Sugarman, who also ran the program for most of its first five years, was executive secretary of the 13-member commission that planned Head Start in 1964 after President Lyndon B. Johnson declared his War on Poverty. Five-year-olds "are inheritors of poverty's curse and not its creators," the president said when he introduced Head Start.

"Unless we act," he added, "these children will pass it on to the next generation like a family birthmark."

In the planning phase, consultants suggested a small demonstration project. But Sargent Shriver, director of the Office of Economic Opportunity, argued for a full-scale effort. "We want to write Head Start across this land so that no Congress or president will ever destroy it," Shriver said.

As a result, after only seven months of planning, more than half a million children were enrolled in an eight-week summer program budgeted at $96.4 million. In August 1965, Johnson announced that it would become a full-year program.

"Jule Sugarman was absolutely central in mounting the program and was an administrative genius," said Edward Zigler, a Yale psychology professor who was on the planning committee and succeeded Sugarman as Head Start director in 1970. "The rest of us were scholars and experts on children; his bureaucratic brilliance is what the rest of us did not have."

The original director, Julius Richmond, became ill during the first year, and Sugarman took charge. With a small staff and thousands of grant applications coming in, Zigler said, "we were supposed to enroll 250,000 kids that first summer, and instead we put in 560,000."

Under Sugarman, enrollment climbed to 733,000 in 1966 and for the next three years settled at slightly below 700,000.

"It's the execution that counts, and the execution that makes it enduring," Yasmina Vinci, executive director of the National Head Start Association, a nonprofit organization that supports the program, said Friday. "The proof that Jule did a great job is the fact that it has lasted for 45 years and 27 million children and families have had their lives transformed."
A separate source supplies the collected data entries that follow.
-- ==== Sys2Proof/Machine/Settle.lean ====
section
/-! DEFINITION. The end of a step: what the blocks have handed one another is taken, first in first
out (log 7). -/

namespace Sys2Proof.Machine

/-- The result of a jog that completes (R73). -/
def MotionEnd.jogResult : MotionEnd → JogResult
  | .jogEnd => .jogEnd
  | .target => .endSwitch
  | .endSwitch => .endSwitch

/-- The result of a jog that fails (R73; log 13). -/
def FailCause.jogResult : FailCause → JogResult
  | .guard => .guard
  | .timeout => .timeout

/-- The client takes a report (R41, R59, R63, R73, R74, R79, R93). No chapter has a client act on
GRANTED, SUSPENDED, RESUMED or a refused second request: the loader's new route at a resumption is
taken by the arbiter as it drives (R58, R71). -/
def takeReport (r : Report) (s : State) : State :=
  match r with
  | .granted _ => s
  | .suspended _ => s
  | .resumed _ => s
  | .refused _ => s
  | .stageMet stage => hsStageMet stage s
  | .complete q how =>
    match q.client with
    | .wellControl => wellDone q s
    | .handling => hsMotionDone s
    | .loader => loaderDone s
    | .manual => manualDone q how.jogResult s
  | .failed q cause mism =>
    match q.client with
    | .wellControl => wellFailed q s
    | .handling => hsMotionFailed q cause mism s
    | .loader => loaderFailed cause s
    | .manual => manualDone q cause.jogResult s

/-- Takes reports until none is left; `n` bounds how many. -/
def settleWith : Nat → State → State
  | 0, s => s
  | n + 1, s =>
    match s.reports with
    | [] => s
    | r :: rest => settleWith n (takeReport r (s.setReports rest))

/-- All that a step's event has handed on is taken (log 7). -/
def settle (s : State) : State := settleWith Config.settleFuel s

end Sys2Proof.Machine
end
With a budget of $8 billion, the program now serves more than 900,000 children a year.

Born in Cincinnati on Sept. 23, 1927, Jule M. Sugarman was the only child of Melville Sugarman, a jeweler, and the former Rachel Meyer, a nursery school teacher. He spent two years at Western Reserve University in Cleveland and another two years as an Army supply sergeant in Japan after World War II, and then finished college at American University in 1950 with a degree in public administration.

Sugarman began his federal service in 1951 as a budget examiner for the Civil Service Commission. Over the next 15 years, he rose through the ranks at the Bureau of the Budget, the Bureau of Prisons and the Bureau of Inter-American Affairs at the State Department.

After leading Head Start, Sugarman became New York City's human resources administrator during the administration of Mayor John V. Lindsay. He later returned to Washington under President Jimmy Carter to serve as vice chairman of the Civil Service Commission and deputy director of the Office of Personnel Management.

Sugarman's first wife, Sheila Shanley Sugarman, died in 1983; their son Christopher died in 2002. Besides Sullivan, whom he married in 1989, he is survived by three children from his first marriage, a daughter, Maryanne Costa, and two sons, Jason and James; and eight grandchildren.

A lifelong question for him, Sugarman told The New York Post in 1979, "is, Do we make any difference to people? Do more children learn things? Do more families stay together? Do more older people lead happier lives? Are more children taken off the streets and sent into productive employment?"

His wife said, "He sure tried, never gave up."